Clearing a dataset shouldn't wipe your work. So clearing the filter keeps your selected audiences and just widens the view. Switching to an incompatible dataset is different, and that one warns you first, because it has to drop what no longer fits.

A cross-ecosystem pick shouldn't fail silently or throw an error. So it becomes a choice, with the cost spelled out: switch and lose the current selection, or stay. The one-ecosystem rule is the highest priority in the system, and nothing overrides it, but the user always sees the trade before it happens.

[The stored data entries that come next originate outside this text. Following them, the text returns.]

-- ==== Sys2Proof/Machine/Xlat.lean ====
section
/-!
DEFINITION. Answers from the host's translation agent (15): translations, invalidations, flushes, page requests.
-/
namespace Sys2Proof.Machine

/-! ## Requests by page -/

/-- The requests of the channels of every die in `ds` that satisfy `p`, as (tile, channel, request). -/
def State.reqsOn (s : State) (ds : List Nat) (p : Nat → Nat → Req → Bool) : List (Nat × Nat × Req) :=
  (((upto 128).filter (fun t => ds.contains (dieOfTile t) && (s.tile t).task.isSome)).map (fun t =>
    ((upto 16).map (fun c => ((s.chan t c).reqs.filter (p t c)).map (fun r => (t, c, r)))).flatten)).flatten

/-- The dies a port serves. -/
def State.diesOf (s : State) (port : Nat) : List Nat := (upto 8).filter (fun d => s.diePort d == some port)

/-- Request `r` of tile `t` is for page `page` of PASID `pasid`. -/
def State.reqPage (s : State) (t : Nat) (r : Req) (pasid : Option Nat) (page : Nat) : Bool :=
  addrClass r.addr == 1 && hvAddr r.addr / 4096 == page && pasid == some (s.tileCtx t).pasid

/-- The same request as it now stands, if it is still there in state `st`. -/
def State.still (s : State) (w : Nat × Nat × Req) (st : ReqSt) : Option Req :=
  (s.chan w.1 w.2.1).reqs.find? (fun r => r.tok == w.2.2.tok && r.st == st)

/-- Requests of `ws` still in state `st` handled one after another. -/
def State.eachStill (s : State) (ws : List (Nat × Nat × Req)) (st : ReqSt) (f : State → Nat → Nat → Req → State) : State :=
  ws.foldl (fun s w => match s.still w st with | some r => f s w.1 w.2.1 r | none => s) s

/-- The page size under which a translation of `size` bytes is held (R330). -/
def heldSize (size : Nat) : Nat :=
  if size < 65536 then 4096 else if size < 2097152 then 65536 else if size < 1073741824 then 2097152 else 1073741824

/-- An answer to `q` was overtaken: an invalidation or a flush covers its page, the one that would be cached (R335). -/
def XReq.overtaken (q : XReq) (page : Nat) (ans : XAns) : Bool :=
  let n := heldSize ans.size / 4096
  let first := page - page % n
  q.stale || (!ans.error && (ans.rd || ans.wr) && q.under.any (fun u => decide (first < u.1 + (u.2 + 4095) / 4096) && decide (u.1 < first + n)))

/-! ## Translation Completions (R330, R331, R335, R338) -/

/-- ATS_TRANSLATION_COMPLETION: of the page's outstanding request. -/
def execAtsTranslationCompletion (die page : Nat) (pasid : Option Nat) (ans : XAns) (s : State) : Host.Outcome State Fault Refusal :=
  run (Instr.wf (.atsTranslationCompletion die page pasid ans)) s (fun s =>
    match pasid with
    | none =>
      -- the domain without a PASID: whether the page may be written (R329, log entry 12)
      let rest := s.xlat.absent.filter (· != page)
      { s with xlat := { s.xlat with absent := if ans.error || !ans.wr then page :: rest else rest } }
    | some _ =>
      match s.xlat.reqs.find? (fun r => r.die == die && r.page == page && r.pasid == pasid && !r.held) with
      | none => s
      | some q =>
        let drop (s : State) : State := { s with xlat := { s.xlat with reqs := s.xlat.reqs.filter (· != q) } }
        let ws := s.reqsOn [die] (fun t _ r => r.st == .xlat && s.reqPage t r pasid page)
        if q.overtaken page ans then
          if s.xpaused q.port pasid page then
            { s with xlat := { s.xlat with reqs := s.xlat.reqs.map (fun r => if r = q then { r with held := true } else r) } }
          else (drop s).xrequest die q.port pasid page q.prefetch
        else if ans.error || (!ans.rd && !ans.wr) then
          if q.prefetch then (drop s).pumpDies [die]
          else if ans.error then ((drop s).eachStill ws .xlat (fun s t c r => s.chanFault t c r 6 false false)).pumpDies [die]
          else ((drop s).eachStill ws .xlat (fun s t c r => s.absent t c r q.port pasid false)).pumpDies [die]
        else
          let n := heldSize ans.size
          let o := page % (n / 4096)
          let e : XEnt := { port := q.port, pasid := pasid, global := ans.global, vpage := page - o, size := n, ppage := ans.ppage - o,
                            rd := ans.rd, wr := ans.wr, untrans := ans.untrans }
          (((drop s).xput die e).eachStill ws .xlat (fun s t c r => s.issue t c r)).pumpDies [die])

/-! ## Invalidation and flush (R334-R337) -/

/-- Entries that satisfy `m` removed from the caches of dies `ds` and counted; outstanding requests changed by `q`;
translated requests that satisfy `u` and were not sent are returned to be translated again. -/
def State.invalidate (s : State) (ds : List Nat) (m : XEnt → Bool) (q : XReq → XReq) (u : Nat → Req → Bool) : State :=
  let s := ds.foldl (fun s d =>
    let n := ((s.xcache d).filter m).length
    (s.updXcache d (fun l => l.filter (fun e => !m e))).bump (xlatBase d + 0x18) 32 n) s
  let s := { s with xlat := { s.xlat with reqs := s.xlat.reqs.map q } }
  (s.reqsOn ds (fun t _ r => r.st == .bucket && r.port.isSome && u t r)).foldl (fun s w =>
    let s := { s with memc := { s.memc with buckets := s.memc.buckets.map (fun (e : Nat × Bucket) =>
      (e.1, { e.2 with waits := e.2.waits.filter (fun x => x.tgt != Adm.req w.1 w.2.1 w.2.2.tok) })) } }
    s.setReq w.1 w.2.1 w.2.2.tok (fun r => r.move s .xlat)) s

/-- Requests already sent under a translation that satisfies `u`. -/
def State.sentUnder (s : State) (ds : List Nat) (u : Nat → Req → Bool) : Bool :=
  !(s.reqsOn ds (fun t _ r => (r.st == .sent || r.st == .go) && r.port.isSome && u t r)).isEmpty

/-- Translation Requests held until now issued again, and the paused sources resume. -/
def State.resume (s : State) : State :=
  let hs := s.xlat.reqs.filter (fun r => r.held && !s.xpaused r.port r.pasid r.page)
  let s := { s with xlat := { s.xlat with reqs := s.xlat.reqs.filter (fun r => !hs.contains r) } }
  (hs.foldl (fun s r => s.xrequest r.die r.port r.pasid r.page r.prefetch) s).pumpAll

/-- Pages overlap: entry `e` and an invalidation. -/
def InvReq.hits (i : InvReq) (page size : Nat) : Bool :=
  decide (page < i.page + (i.size + 4095) / 4096) && decide (i.page < page + (size + 4095) / 4096)

/-- A channel's request lies under an invalidation. -/
def State.underInv (s : State) (i : InvReq) (t : Nat) (r : Req) : Bool :=
  r.port == some i.port && (i.pasid.isNone || i.pasid == some (s.tileCtx t).pasid) && i.hits (hvAddr r.addr / 4096) 4096

/-- ATS_INVALIDATION_REQUEST: up to 32 outstanding a port (R328, R334, R335). -/
def execAtsInvalidationRequest (port tag : Nat) (pasid : Option Nat) (page size : Nat) (s : State) : Host.Outcome State Fault Refusal :=
  run (Instr.wf (.atsInvalidationRequest port tag pasid page size)) s (fun s =>
    if 32 ≤ (s.xlat.invs.filter (fun i => i.port == port)).length then s
    else
      let i := InvReq.mk port tag pasid page size s.time
      let s := s.bump (0x310400 + 0x40 * port) 64 1
      let s := { s with xlat := { s.xlat with invs := s.xlat.invs ++ [i] } }
      s.invalidate (s.diesOf port)
        (fun e => e.port == port && (pasid.isNone || e.global || e.pasid == pasid) && i.hits e.vpage e.size)
        (fun r => if r.port == port && (pasid.isNone || r.pasid == pasid) then
            { r with stale := r.stale || i.hits r.page 4096, under := r.under ++ [(page, size)] } else r)
        (fun t r => s.underInv i t r))

/-- INVALIDATION_COMPLETION_SEND: the oldest invalidation of a port completes once nothing sent under it is left (R334). -/
def execInvalidationCompletionSend (port : Nat) (s : State) : Host.Outcome State Fault Refusal :=
  run (Instr.wf (.invalidationCompletionSend port)) s (fun s =>
    match s.xlat.invs.find? (fun i => i.port == port) with
    | none => s
    | some i =>
      if s.sentUnder (s.diesOf port) (s.underInv i) then s
      else
        let s := { s with xlat := { s.xlat with invs := s.xlat.invs.erase i } }
        let s := (s.diesOf port).foldl (fun s d => s.maxReg (xlatBase d + 0x1C) 32 (s.time - i.start)) s
        (s.emit (.invComplete port i.tag)).resume)

/-- A write of XLAT_FLUSH: refused while a flush is in progress (R337). -/
def State.flushWrite (s : State) (port value : Nat) : State :=
  let p : Option Nat := if bit value 20 then none else some (bits value 19 0)
  if s.xlat.flush.isSome then s.barError port 0x310008 8 value
  else
    let s := { s with xlat := { s.xlat with flush := some p } }
    s.invalidate (upto 8) (fun e => p.isNone || e.global || e.pasid == p) (fun r => if p.isNone || r.pasid == p then { r with stale := true } else r)
      (fun t _ => p.isNone || p == some (s.tileCtx t).pasid)

/-- XLAT_FLUSH: one 64-bit write of the register (R12, R337). -/
def execXlatFlush (port value : Nat) (s : State) : Host.Outcome State Fault Refusal :=
  run (Instr.wf (.xlatFlush port value)) s (fun s =>
    if s.regsOpen then (s.whole64 port 0x310008).flushWrite port value else s)

/-- XLAT_FLUSH_COMPLETE: once nothing sent under a flushed translation is left. -/
def execXlatFlushComplete (s : State) : Host.Outcome State Fault Refusal :=
  run (Instr.wf .xlatFlushComplete) s (fun s =>
    match s.xlat.flush with
    | none => s
    | some p =>
      if s.sentUnder (upto 8) (fun t _ => p.isNone || p == some (s.tileCtx t).pasid) then s
      else { s with xlat := { s.xlat with flush := none } }.resume)

/-! ## Page requests (R338, R339) -/

/-- Requests that wait for a page-request credit asked again. -/
def State.wakeCredits (s : State) : State :=
  ((s.reqsOn (upto 8) (fun _ _ r => r.st == .credit)).foldl (fun s w => s.setReq w.1 w.2.1 w.2.2.tok (fun r => r.move s .xlat)) s).pumpAll

/-- An outstanding page request ends: `f` handles each request that waits for it. -/
def State.endPage (s : State) (q : PReq) (f : State → Nat → Nat → Req → State) : State :=
  let ws := s.reqsOn [q.die] (fun t _ r => r.st == .page && s.reqPage t r q.pasid q.page)
  ({ s with xlat := { s.xlat with prs := s.xlat.prs.filter (· != q) } }.eachStill ws .page f).wakeCredits

/-- PRG_RESPONSE: Success (0), Invalid Request (1) or Response Failure (15). -/
def execPrgResponse (port page : Nat) (pasid : Option Nat) (code : Nat) (s : State) : Host.Outcome State Fault Refusal :=
  run (Instr.wf (.prgResponse port page pasid code)) s (fun s =>
    match s.xlat.prs.find? (fun q => q.port == port && q.page == page && q.pasid == pasid) with
    | none => s
    | some q =>
      if code = 0 then
        let s := s.updXcache q.die (fun l => l.filter (fun e => !e.hit port pasid page))
        s.endPage q (fun s t c r => s.setReq t c r.tok (fun r => { r.move s .xlat with after := true }))
      else
        let s := s.bump (0x31040C + 0x40 * port) 32 1
        let s := if code = 15 then { s with xlat := { s.xlat with pri := updAt s.xlat.pri port (fun _ => false) } } else s
        s.endPage q (fun s t c r => s.chanFault t c r 3 true false))

/-- PRG_TIMEOUT: no response within 10 ms. -/
def execPrgTimeout (port page : Nat) (pasid : Option Nat) (s : State) : Host.Outcome State Fault Refusal :=
  run (Instr.wf (.prgTimeout port page pasid)) s (fun s =>
    match s.xlat.prs.find? (fun q => q.port == port && q.page == page && q.pasid == pasid) with
    | none => s
    | some q => s.endPage q (fun s t c r => s.chanFault t c r 4 true false))

/-- ATS_PRI_ENABLE: the host enables ATS, PASID and PRI on the function of a port (R328, R339). -/
def execAtsPriEnable (port : Nat) (ats pasid pri : Bool) (s : State) : Host.Outcome State Fault Refusal :=
  run (Instr.wf (.atsPriEnable port ats pasid pri)) s (fun s =>
    { s with xlat := { s.xlat with ats := updAt s.xlat.ats port (fun _ => ats), pasidEn := updAt s.xlat.pasidEn port (fun _ => pasid),
                                   pri := updAt s.xlat.pri port (fun _ => pri) } }.wakeCredits)

end Sys2Proof.Machine
end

None of this shows up as UI. It's a set of rules the model follows so the valid path stays the easy one.

Audience state model
One ecosystem active, many studies allowed inside it, and every cross-ecosystem move routed through a confirmation rather than a silent switch.

Here's the whole thing in a single session, annotated.

Annotated conversation
Show all audiences, select one and watch its dataset auto-activate, then hit the guardrail when the next pick crosses an ecosystem. Each note flags the decision behind that turn.

I wrote the flow as a skill: markdown-defined guidance that runs inside the MCP itself.

MCP Skill Prototype

That gave the developers a working prototype of how a user should move through the tools. It closed the gap between "here is what I mean" and "here is the thing running" to almost nothing, and it turned out to be the most useful handover artefact of the whole project.

Lightweight HTML/CSS recreations of the dataset selector and audience browser MCP apps. Search, scroll, checkboxes, and reset all work natively, with no backend.

MCP Apps

In January, the MCP launched MCP apps. This opened up some interesting use cases and gave us a surface to solve more of our users' problems. It looked like a big opportunity at first, but after some discovery there were a few cons:

  • Another surface to maintain.
  • Doesn't work for all clients.
  • UX and UI restrictions imposed by the frontier models.

We decided to treat MCP apps as a bonus for the clients that could ingest them. We still needed a text-relay fallback that would work with any agent, though.

text-relay.txt

Datasets to sync - pick ONE ecosystem (Core, USA, or Kids); they're not compatible.
Reply "select USA", "toggle <name>", "expand <name>", or "clear".

├ (~) ▼ GWI Core
│  └ [~] ▼ GWI Syndicated
│     ├ [x]   GWI Core Plus
│     ├ [~] ▶ GWI Pulse          [13]
│     ├ [x]   GWI Alcohol
│     ├ [x]   GWI Automotive
│     ├ [x]   GWI Consumer Tech
│     ├ [x]   GWI Gaming
│     ├ [x]   GWI Luxury
│     ├ [x]   GWI Moments
│     ├ [x]   GWI Sports
│     ├ [x]   GWI Travel
│     └ [x]   GWI Work
├ ( ) ▶ GWI USA
└ ( ) ▶ GWI Kids

(•) active ecosystem  ( ) inactive  (~) active, partial
[x] selected   [ ] not selected   [~] partial
▼ open   ▶ closed

Using Cursor, I built a prototype MCP app wired directly to Claude. That gave us something real to demonstrate to the business, and a foundation of ideas to build on.

What Shipped

One MCP app, three tools, and their instructions all shipped across four months. Users could now query GWI data using every object they'd built on the platform.

What I took from it

The interesting part of this project was never the UI. It was designing a set of rules a probabilistic model would follow, on a surface I couldn't fully see, for data with constraints the user should never have to think about. The apps are the visible five percent. The other ninety-five is the tool design, the state model, and the flows that keep a valid answer the path of least resistance.